**EXERCISE GOAL**
The required output is the exact run of lines below that opens at the line with "theorem test_push_misuse : told" and closes at the line with "theorem test_stop : ((go".

**RECORD SET**
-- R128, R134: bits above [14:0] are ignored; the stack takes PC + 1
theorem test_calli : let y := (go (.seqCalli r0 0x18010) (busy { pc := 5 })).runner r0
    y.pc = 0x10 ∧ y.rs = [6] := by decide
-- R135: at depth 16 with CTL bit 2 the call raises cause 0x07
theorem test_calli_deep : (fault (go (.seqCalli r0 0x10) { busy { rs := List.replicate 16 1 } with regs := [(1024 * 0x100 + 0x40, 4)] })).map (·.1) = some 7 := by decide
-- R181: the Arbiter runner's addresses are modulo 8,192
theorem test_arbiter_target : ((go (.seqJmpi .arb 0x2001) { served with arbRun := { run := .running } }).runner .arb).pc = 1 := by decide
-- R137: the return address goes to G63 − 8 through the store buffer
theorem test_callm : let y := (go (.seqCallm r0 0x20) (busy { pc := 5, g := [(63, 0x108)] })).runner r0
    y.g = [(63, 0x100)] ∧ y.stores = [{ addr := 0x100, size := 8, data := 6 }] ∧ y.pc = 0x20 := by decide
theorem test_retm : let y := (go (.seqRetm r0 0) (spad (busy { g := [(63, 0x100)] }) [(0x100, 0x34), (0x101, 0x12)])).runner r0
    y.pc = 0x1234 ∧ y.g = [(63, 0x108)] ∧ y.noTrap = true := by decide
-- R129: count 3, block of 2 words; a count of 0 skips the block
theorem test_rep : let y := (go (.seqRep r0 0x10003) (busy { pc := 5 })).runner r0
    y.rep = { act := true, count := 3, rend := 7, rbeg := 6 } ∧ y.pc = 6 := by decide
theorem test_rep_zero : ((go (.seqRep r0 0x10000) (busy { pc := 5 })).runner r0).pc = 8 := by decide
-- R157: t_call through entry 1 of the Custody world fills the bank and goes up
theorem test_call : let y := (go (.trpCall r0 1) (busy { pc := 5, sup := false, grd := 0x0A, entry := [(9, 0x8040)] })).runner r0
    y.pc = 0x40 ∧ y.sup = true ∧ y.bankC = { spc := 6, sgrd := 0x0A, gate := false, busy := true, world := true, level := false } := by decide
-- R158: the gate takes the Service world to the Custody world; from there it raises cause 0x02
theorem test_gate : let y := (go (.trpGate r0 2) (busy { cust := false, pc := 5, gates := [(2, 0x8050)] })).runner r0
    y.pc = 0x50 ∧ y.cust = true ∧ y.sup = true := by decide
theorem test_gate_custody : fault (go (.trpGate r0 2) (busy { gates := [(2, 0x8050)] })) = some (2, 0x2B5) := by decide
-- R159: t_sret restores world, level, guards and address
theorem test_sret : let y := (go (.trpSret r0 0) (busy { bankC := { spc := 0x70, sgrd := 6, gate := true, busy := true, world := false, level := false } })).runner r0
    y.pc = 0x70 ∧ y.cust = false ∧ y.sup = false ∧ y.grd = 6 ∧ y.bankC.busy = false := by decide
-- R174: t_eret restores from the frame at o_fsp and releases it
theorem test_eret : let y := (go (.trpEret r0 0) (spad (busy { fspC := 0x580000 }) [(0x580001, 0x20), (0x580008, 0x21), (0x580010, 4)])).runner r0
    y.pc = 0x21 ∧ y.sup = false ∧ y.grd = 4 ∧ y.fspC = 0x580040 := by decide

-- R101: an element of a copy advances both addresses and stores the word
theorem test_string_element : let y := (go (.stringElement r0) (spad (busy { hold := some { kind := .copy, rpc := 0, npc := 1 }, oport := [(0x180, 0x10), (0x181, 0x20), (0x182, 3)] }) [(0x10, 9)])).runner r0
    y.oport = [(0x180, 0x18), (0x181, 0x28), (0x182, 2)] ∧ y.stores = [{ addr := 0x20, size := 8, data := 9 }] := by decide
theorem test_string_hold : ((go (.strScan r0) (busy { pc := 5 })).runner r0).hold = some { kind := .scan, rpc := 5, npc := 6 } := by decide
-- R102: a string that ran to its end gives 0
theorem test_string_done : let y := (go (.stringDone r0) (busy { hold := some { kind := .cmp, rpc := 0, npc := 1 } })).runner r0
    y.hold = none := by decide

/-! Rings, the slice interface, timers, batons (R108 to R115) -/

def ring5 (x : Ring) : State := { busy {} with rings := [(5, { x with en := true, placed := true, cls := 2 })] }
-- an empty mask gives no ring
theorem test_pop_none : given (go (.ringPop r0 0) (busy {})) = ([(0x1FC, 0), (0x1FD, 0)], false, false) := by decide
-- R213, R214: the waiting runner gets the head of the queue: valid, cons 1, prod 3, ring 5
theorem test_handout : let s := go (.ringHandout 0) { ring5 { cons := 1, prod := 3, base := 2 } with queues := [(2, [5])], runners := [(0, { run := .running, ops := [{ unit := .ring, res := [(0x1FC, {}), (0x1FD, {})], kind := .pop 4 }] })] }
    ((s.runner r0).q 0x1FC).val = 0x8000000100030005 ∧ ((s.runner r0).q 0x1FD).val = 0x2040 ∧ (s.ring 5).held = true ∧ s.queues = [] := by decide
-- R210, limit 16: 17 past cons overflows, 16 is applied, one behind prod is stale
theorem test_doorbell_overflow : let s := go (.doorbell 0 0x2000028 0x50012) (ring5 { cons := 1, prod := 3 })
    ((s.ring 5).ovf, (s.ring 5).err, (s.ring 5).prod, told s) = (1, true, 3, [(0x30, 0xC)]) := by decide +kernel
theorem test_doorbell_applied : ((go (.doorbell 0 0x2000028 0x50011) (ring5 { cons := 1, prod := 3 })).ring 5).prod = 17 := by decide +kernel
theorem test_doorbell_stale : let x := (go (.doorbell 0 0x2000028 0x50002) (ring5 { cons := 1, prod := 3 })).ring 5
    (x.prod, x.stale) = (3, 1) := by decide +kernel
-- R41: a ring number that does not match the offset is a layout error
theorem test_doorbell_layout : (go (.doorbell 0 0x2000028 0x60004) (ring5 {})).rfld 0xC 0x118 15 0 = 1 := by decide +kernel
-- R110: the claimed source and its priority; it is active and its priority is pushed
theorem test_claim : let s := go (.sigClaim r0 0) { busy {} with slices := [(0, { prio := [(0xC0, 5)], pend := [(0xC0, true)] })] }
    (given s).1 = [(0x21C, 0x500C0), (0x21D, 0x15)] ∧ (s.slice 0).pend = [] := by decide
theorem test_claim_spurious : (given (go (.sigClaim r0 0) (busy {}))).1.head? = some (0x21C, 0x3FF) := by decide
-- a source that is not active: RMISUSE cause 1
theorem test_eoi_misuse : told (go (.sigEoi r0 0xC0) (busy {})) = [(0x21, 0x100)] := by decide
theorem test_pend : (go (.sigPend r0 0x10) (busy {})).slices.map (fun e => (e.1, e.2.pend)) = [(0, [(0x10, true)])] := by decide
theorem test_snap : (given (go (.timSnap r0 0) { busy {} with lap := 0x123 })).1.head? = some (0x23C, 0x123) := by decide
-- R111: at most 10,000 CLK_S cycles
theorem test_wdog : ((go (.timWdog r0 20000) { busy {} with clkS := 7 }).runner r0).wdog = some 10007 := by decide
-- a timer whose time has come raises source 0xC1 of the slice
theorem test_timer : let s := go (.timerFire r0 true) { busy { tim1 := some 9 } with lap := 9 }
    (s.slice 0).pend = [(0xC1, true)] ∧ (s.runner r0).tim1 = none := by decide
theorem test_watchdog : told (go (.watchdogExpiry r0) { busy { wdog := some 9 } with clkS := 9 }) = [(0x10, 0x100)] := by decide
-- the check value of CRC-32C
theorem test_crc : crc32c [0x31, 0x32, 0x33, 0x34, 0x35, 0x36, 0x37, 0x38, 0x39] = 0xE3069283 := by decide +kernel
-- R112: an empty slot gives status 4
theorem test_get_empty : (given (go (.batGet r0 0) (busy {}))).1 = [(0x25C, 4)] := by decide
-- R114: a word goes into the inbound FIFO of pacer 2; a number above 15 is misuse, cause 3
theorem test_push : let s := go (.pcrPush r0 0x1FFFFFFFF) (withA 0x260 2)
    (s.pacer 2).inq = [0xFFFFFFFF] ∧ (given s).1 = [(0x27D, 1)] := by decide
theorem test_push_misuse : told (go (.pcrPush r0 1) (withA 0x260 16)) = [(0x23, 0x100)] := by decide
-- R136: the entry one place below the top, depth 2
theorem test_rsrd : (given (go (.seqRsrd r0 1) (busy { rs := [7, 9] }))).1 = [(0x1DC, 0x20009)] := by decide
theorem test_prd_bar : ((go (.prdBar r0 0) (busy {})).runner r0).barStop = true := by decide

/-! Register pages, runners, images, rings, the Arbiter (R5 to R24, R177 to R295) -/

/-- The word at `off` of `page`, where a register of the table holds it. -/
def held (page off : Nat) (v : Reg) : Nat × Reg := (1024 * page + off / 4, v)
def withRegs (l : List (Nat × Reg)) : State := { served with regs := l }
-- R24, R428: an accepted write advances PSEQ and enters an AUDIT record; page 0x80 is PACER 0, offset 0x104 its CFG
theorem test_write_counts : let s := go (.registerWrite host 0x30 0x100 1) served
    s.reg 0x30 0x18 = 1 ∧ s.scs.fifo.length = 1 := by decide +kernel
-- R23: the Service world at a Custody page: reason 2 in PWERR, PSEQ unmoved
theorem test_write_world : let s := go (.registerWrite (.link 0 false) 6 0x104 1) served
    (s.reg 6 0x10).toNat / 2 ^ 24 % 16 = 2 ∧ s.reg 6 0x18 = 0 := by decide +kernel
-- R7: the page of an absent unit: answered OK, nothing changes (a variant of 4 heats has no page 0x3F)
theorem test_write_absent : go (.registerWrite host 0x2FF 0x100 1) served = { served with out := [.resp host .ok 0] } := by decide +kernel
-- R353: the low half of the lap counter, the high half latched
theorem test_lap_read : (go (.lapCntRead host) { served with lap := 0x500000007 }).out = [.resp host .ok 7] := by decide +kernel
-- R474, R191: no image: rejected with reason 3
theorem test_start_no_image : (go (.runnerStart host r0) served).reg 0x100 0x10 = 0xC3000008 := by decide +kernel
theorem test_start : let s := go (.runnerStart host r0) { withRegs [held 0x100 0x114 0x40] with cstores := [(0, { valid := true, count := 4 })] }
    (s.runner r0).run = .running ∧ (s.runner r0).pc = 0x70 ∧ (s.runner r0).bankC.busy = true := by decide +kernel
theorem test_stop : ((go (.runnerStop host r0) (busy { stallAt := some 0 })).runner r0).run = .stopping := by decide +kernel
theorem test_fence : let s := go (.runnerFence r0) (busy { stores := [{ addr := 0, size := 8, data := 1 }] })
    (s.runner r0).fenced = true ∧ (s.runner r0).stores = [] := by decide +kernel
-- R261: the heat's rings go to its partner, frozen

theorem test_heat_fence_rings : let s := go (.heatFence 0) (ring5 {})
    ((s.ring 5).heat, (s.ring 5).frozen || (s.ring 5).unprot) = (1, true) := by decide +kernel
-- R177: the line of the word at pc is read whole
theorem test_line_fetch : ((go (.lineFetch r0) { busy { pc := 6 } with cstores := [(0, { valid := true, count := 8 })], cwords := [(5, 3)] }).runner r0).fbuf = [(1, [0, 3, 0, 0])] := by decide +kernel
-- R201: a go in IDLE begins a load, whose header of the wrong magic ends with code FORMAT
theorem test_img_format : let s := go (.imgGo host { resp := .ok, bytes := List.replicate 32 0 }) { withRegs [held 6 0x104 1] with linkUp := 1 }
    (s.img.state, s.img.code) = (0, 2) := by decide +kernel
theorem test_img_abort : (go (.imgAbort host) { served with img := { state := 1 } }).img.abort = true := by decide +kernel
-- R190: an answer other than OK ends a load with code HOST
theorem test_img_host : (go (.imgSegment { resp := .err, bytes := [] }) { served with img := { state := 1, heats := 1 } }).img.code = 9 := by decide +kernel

**SOLVED PROBLEM**
theorem test_push_misuse : told (go (.pcrPush r0 1) (withA 0x260 16)) = [(0x23, 0x100)] := by decide
-- R136: the entry one place below the top, depth 2
theorem test_rsrd : (given (go (.seqRsrd r0 1) (busy { rs := [7, 9] }))).1 = [(0x1DC, 0x20009)] := by decide
theorem test_prd_bar : ((go (.prdBar r0 0) (busy {})).runner r0).barStop = true := by decide

/-! Register pages, runners, images, rings, the Arbiter (R5 to R24, R177 to R295) -/

/-- The word at `off` of `page`, where a register of the table holds it. -/
def held (page off : Nat) (v : Reg) : Nat × Reg := (1024 * page + off / 4, v)
def withRegs (l : List (Nat × Reg)) : State := { served with regs := l }
-- R24, R428: an accepted write advances PSEQ and enters an AUDIT record; page 0x80 is PACER 0, offset 0x104 its CFG
theorem test_write_counts : let s := go (.registerWrite host 0x30 0x100 1) served
    s.reg 0x30 0x18 = 1 ∧ s.scs.fifo.length = 1 := by decide +kernel
-- R23: the Service world at a Custody page: reason 2 in PWERR, PSEQ unmoved
theorem test_write_world : let s := go (.registerWrite (.link 0 false) 6 0x104 1) served
    (s.reg 6 0x10).toNat / 2 ^ 24 % 16 = 2 ∧ s.reg 6 0x18 = 0 := by decide +kernel
-- R7: the page of an absent unit: answered OK, nothing changes (a variant of 4 heats has no page 0x3F)
theorem test_write_absent : go (.registerWrite host 0x2FF 0x100 1) served = { served with out := [.resp host .ok 0] } := by decide +kernel
-- R353: the low half of the lap counter, the high half latched
theorem test_lap_read : (go (.lapCntRead host) { served with lap := 0x500000007 }).out = [.resp host .ok 7] := by decide +kernel
-- R474, R191: no image: rejected with reason 3
theorem test_start_no_image : (go (.runnerStart host r0) served).reg 0x100 0x10 = 0xC3000008 := by decide +kernel
theorem test_start : let s := go (.runnerStart host r0) { withRegs [held 0x100 0x114 0x40] with cstores := [(0, { valid := true, count := 4 })] }
    (s.runner r0).run = .running ∧ (s.runner r0).pc = 0x70 ∧ (s.runner r0).bankC.busy = true := by decide +kernel
theorem test_stop : ((go (.runnerStop host r0) (busy { stallAt := some 0 })).runner r0).run = .stopping := by decide +kernel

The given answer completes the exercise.